INSTRUCTIONS FOR THE TASK: From the line that contains "let num := readOr" to the end of the records below, copy every line exactly. Both the first and last of these lines count.

Collected data
━━━━━━━━━━━━━━━━

/-- R167, R168, R256: a tile copy does its work, or a part of it: of a fill, an even number stands for a read, an odd one for a
byte of the tile. -/
def State.runCopy (s : State) (key : Nat) (c : CopyOp) (stop : Stop) (t : Nat) : State :=
  match (look s.teams t).bind fun x => (look x.tiles c.tile).map fun k => (x, k) with
  | none => s
  | some (x, k) =>
    s.copyRows key c stop fun rows bad s =>
      let c := { c with bad := bad }
      let ws := rowWants c.desc c.spec rows ++ scaleWants c.desc c.spec rows
      if c.kind = .cpin || c.kind = .gth then
        match stop with
        | .part n =>
          s.copyReach key c .engineRead ws fun ps s =>
            if n % 2 = 0 then s.fetchPart (c.origin key) c.unit ps (n / 2) else s.landByte key t c ps (n / 2)
        | _ =>
          s.copyRead key c stop ws fun got s =>
            let bs := fillTile c.desc c.spec got
            let s := s.mapTeam t fun x => x.putBytes c.spec k.raced s.oracle bs
            ((s.pruneBytes t c.spec bs.length).spend 1048576).finishCopy key c
      else
        let tile := x.tileBytes c.olderBytes c.spec (tileBytes (descFmt c.desc) c.spec) s.oracle
        let free (n : Nat) : Word := Config.freeWord (s.oracle + n)
        (s.spend 1048576).copyWrite key c stop ws (drainTile c.desc c.spec tile free)

/-- R253: have the accesses that come before an operation taken place at its home. -/
def State.precedes (s : State) (a : Agent) (who : Who) (mark : Nat) (sc : Scope) : Bool :=
  sc = .team || s.drained a who mark (sc = .sys)

/-- R12: copies of a die that its 16 copy engines have taken before another. -/
def State.copiesAhead (s : State) (key : Nat) (c : CopyOp) : Nat :=
  (s.copies.filter fun (k, x) => k < key && x.die = c.die && !(x.deferred || x.held || x.status.isSome || x.fault.isSome) && s.inPlace x.ctx x.team).length

/-- R12, R167, R188, R190, R471: a copy goes on or ends. -/
def State.stepCopy (s : State) (key : Nat) (c : CopyOp) (stop : Stop) (work : State → State) : State :=
  let waits : Bool := c.deferred || c.held || c.status.isSome || c.fault.isSome || !s.inPlace c.ctx c.team || 16 ≤ s.copiesAhead key c ||
    !s.precedes c.agent c.who c.mark c.sc
  match stop with
  | .lost va => if c.deferred || c.status.isSome then s else s.failCopy key c va
  | .none => if waits || s.awaiting key then s else if c.written then s.finishCopy key c else work s
  | .part _ => if waits || c.written then s else work s
  | .fault .. => s

/-- R167, R168 -/
def execCopyComplete (key : Nat) (stop : Stop) (s : State) : Out :=
  match look s.copies key with
  | some c =>
    if c.kind = .cpmm then .next s.bump
    else .next (s.bump.stepCopy key c stop fun s => match c.team with | some t => s.runCopy key c stop t | none => s)
  | none => .next s.bump

/-! ### `cpmm` -/

/-- R296, R433: the issuing thread of a latency core waits for its operation, acquires at its scope, and D receives its status. -/
def Env.awaitOp (e : Env) (i : Instr) (d : RegNo) (m : Mask) (key : Nat) (sc : Scope) (status : Option Word) (s : State) : State :=
  match status with
  | some v =>
    let s := s.acquire e.agent e.ctx.asid sc e.releaser
    e.retire i (e.setAll m d (fun _ => v) { s with copies := unlist s.copies key, colls := unlist s.colls key })
  | none => e.hold 15 (.operation key) s

/-- R291: the address at which a range of a `cpmm` goes beyond the address space. -/
def beyondSpace (len : Nat) (src dst : DWord) : Option DWord :=
  if len = 0 then none
  else if 2 ^ 57 < src.toNat + len then some src
  else if 2 ^ 57 < dst.toNat + len then some dst
  else none

/-- R291, R296 -/
def execCpmm (o : Cpmm) (s : State) : Out :=
  act (.cpmm o) s fun e s =>
    let m := e.exm o.p
    let src := e.onePair m o.a
    let dst := e.onePair m o.b
    let len := o.len.toNat
    if m = 0 then e.retire (.cpmm o) s
    else
      match e.waitingOp.bind fun k => (look s.copies k).map fun c => (k, c) with
      | some (k, c) => if e.lat then e.awaitOp (.cpmm o) o.d m k c.sc c.status s else e.retire (.cpmm o) s
      | none =>
        match beyondSpace len src dst with
        | some a => e.raise .permission a s
        | none =>
          let key := s.nextKey
          e.takeToken o.d m o.sc key s.bump fun tok s =>
            let s := s.release e.agent o.sc e.releaser
            let (s, seq) := s.command e.agent e.ctxNo
            if len = 0 then
              e.retire (.cpmm o) (if e.lat then e.setAll m o.d (fun _ => 0) s else s.completeToken e.team tok 0 [0])
            else
              let n := s.nameOf e.who e.sp.pc
              let op : CopyOp :=
                { kind := .cpmm, ctx := e.ctxNo, die := e.die, agent := e.agent, team := if e.lat then none else some e.team,
                  warp := e.warp, lat := if e.lat then some e.who else none, token := tok, list := src, dst := dst, len := len,
                  rt := o.rt, sc := o.sc, last := o.last, site := e.sp.pc, seq := seq, lidx := n.team, who := e.who, mark := s.nextKey }
              let s := s.setCopy key op
              if e.lat then e.hold 15 (.operation key) s else e.retire (.cpmm o) s

/-- R291: byte `a` of the source of a `cpmm`, where it has been read. -/
def State.sourceByte (s : State) (key : Nat) (ps : List Piece) (a : Nat) : Option Byte :=
  (ps.find? fun p => p.off ≤ a && a < p.off + p.bytes).bind fun p => s.heldByte key p (a - p.off)

/-- R256, R291: a `cpmm` writes one of the parts whose source has been read. -/
def State.movePart (s : State) (key : Nat) (c : CopyOp) (ps qs : List Piece) (n : Nat) : State :=
  match nextPart c.unit c.done qs n with
  | none => s
  | some (q, i) =>
    match allSome ((List.range q.bytes).map fun k => s.sourceByte key ps (q.off + k)) with
    | some bs => (s.putPiece (c.origin key) q bs).setCopy key { c with done := i :: c.done }
    | none => s

/-- R256, R291: a `cpmm` does its work: the bytes that the source held go to the destination; or one read, an even number, or
one write. -/
def State.runCpmm (s : State) (key : Nat) (c : CopyOp) (stop : Stop) : State :=
  let src : List Want := [{ thread := 0, va := c.list.toNat, bytes := c.len }]
  let dst : List Want := [{ thread := 0, va := c.dst.toNat, bytes := c.len }]
  match stop with
  | .part n =>
    s.copyReach key c .engineRead src fun ps s =>
      if n % 2 = 0 then s.fetchPart (c.origin key) c.unit ps (n / 2)
      else s.copyReach key c .engineWrite dst fun qs s => s.movePart key c ps qs (n / 2)
  | _ => s.copyRead key c stop src fun got s => s.copyWrite key c stop dst got

/-- R291 -/
def execCpmmComplete (key : Nat) (stop : Stop) (s : State) : Out :=
  match look s.copies key with
  | some c => if c.kind = .cpmm then .next (s.bump.stepCopy key c stop fun s => s.runCpmm key c stop) else .next s.bump
  | none => .next s.bump

/-! ### Collectives -/

/-- R293: bytes of a member's send and receive buffers; `root` says whether it is the broadcast's root. -/
def sendBytes (kind : CollKind) (count e n : Nat) (root : Bool) : Nat :=
  match kind with
  | .allReduce | .allGather => count * e
  | .reduceScatter => n * count * e
  | .broadcast => if root then count * e else 0

def recvBytes (kind : CollKind) (count e n : Nat) : Nat :=
  match kind with
  | .allGather => n * count * e
  | _ => count * e

def elemBytes (ty : Ty) : Nat :=
  match ty with
  | .f64 => 8
  | .f16 | .bf16 => 2
  | _ => 4

/-- R294: an element's bytes after the reduction over all ranks. -/
def reduceElement (ty : Ty) (op : CollOp) (xs : List Nat) : Nat :=
  let code := match op with | .add => 0 | .min => 1 | .max => 2
  let r := if Ty.isFloat ty then (combineFloats ty .rn code xs).1 else combineInts ty false code (xs.map (BitVec.ofNat 64))
  r.toNat % 2 ^ (8 * elemBytes ty)

/-- R294: the reduction of `count` elements from an offset of every rank's buffer. -/
def reduceBlock (ty : Ty) (op : CollOp) (count off : Nat) (parts : List (List Byte)) : List Byte :=
  let e := elemBytes ty
  (List.range count).flatMap fun i => leBytes e (reduceElement ty op (parts.map fun p => leNat ((p.drop (off + e * i)).take e)))

/-- R293: what the receive buffer of a rank holds, from the send buffers in rank order. -/
def collectiveResult (c : CollOpn) (parts : List (List Byte)) : List Byte :=
  match c.kind with
  | .allReduce => reduceBlock c.ty c.op c.count 0 parts
  | .allGather => parts.flatMap fun p => p.take (c.count * elemBytes c.ty)
  | .reduceScatter => reduceBlock c.ty c.op c.count (c.rank * c.count * elemBytes c.ty) parts
  | .broadcast => (parts.getD c.root []).take (c.count * elemBytes c.ty)

/-- R292, R293, R296 -/
def execColl (o : Coll) (s : State) : Out :=
  act (.coll o) s fun e s =>
    let i := Instr.coll o
    let m := e.exm o.p
    let send := e.onePair m o.a
    let recv := e.onePair m o.b
    let size := elemBytes o.ty
    if m = 0 then e.retire i s
    else
      match e.waitingOp.bind fun k => (look s.colls k).map fun c => (k, c) with
      | some (k, c) => if e.lat then e.awaitOp i o.d m k c.sc c.status s else e.retire i s
      | none =>
        match s.groupHere o.group.toNat with
        | none => e.raise .permission 0 s
        | some g =>
          if g.n ≤ o.root.toNat then e.raise .illegal e.sp.pc s
          else if send.toNat % size ≠ 0 then e.raise .misaligned send s
          else if recv.toNat % size ≠ 0 then e.raise .misaligned recv s
          else
            let key := s.nextKey
            e.takeToken o.d m o.sc key s.bump fun tok s =>
              let s := s.release e.agent o.sc e.releaser
              let (s, seq) := s.command e.agent e.ctxNo
              let num := readOr 0 s.collSeq o.group.toNat
              let n := s.nameOf e.who e.sp.pc
              let op : CollOpn :=
                { ctx := e.ctxNo, team := if e.lat then none else some e.team, warp := e.warp, lat := if e.lat then some e.who else none,
                  token := tok, agent := e.agent, group := o.group.toNat, n := g.n, rank := g.rank, number := num, send := send, recv := recv,
                  count := o.count.toNat, root := o.root.toNat, ty := o.ty, op := o.op, kind := o.kind, rt := o.rt, sc := o.sc, who := e.who,
                  mark := s.nextKey, site := e.sp.pc, seq := seq, lidx := n.team }
              let s := { s with colls := place s.colls key op, collSeq := write 0 s.collSeq o.group.toNat (num + 1) }
              if e.lat then e.hold 15 (.operation key) s else e.retire i s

━━━━━━━━━━━━━━━━

EXERCISE ANSWER:
              let num := readOr 0 s.collSeq o.group.toNat
              let n := s.nameOf e.who e.sp.pc
              let op : CollOpn :=
                { ctx := e.ctxNo, team := if e.lat then none else some e.team, warp := e.warp, lat := if e.lat then some e.who else none,
                  token := tok, agent := e.agent, group := o.group.toNat, n := g.n, rank := g.rank, number := num, send := send, recv := recv,
                  count := o.count.toNat, root := o.root.toNat, ty := o.ty, op := o.op, kind := o.kind, rt := o.rt, sc := o.sc, who := e.who,
                  mark := s.nextKey, site := e.sp.pc, seq := seq, lidx := n.team }
              let s := { s with colls := place s.colls key op, collSeq := write 0 s.collSeq o.group.toNat (num + 1) }
              if e.lat then e.hold 15 (.operation key) s else e.retire i s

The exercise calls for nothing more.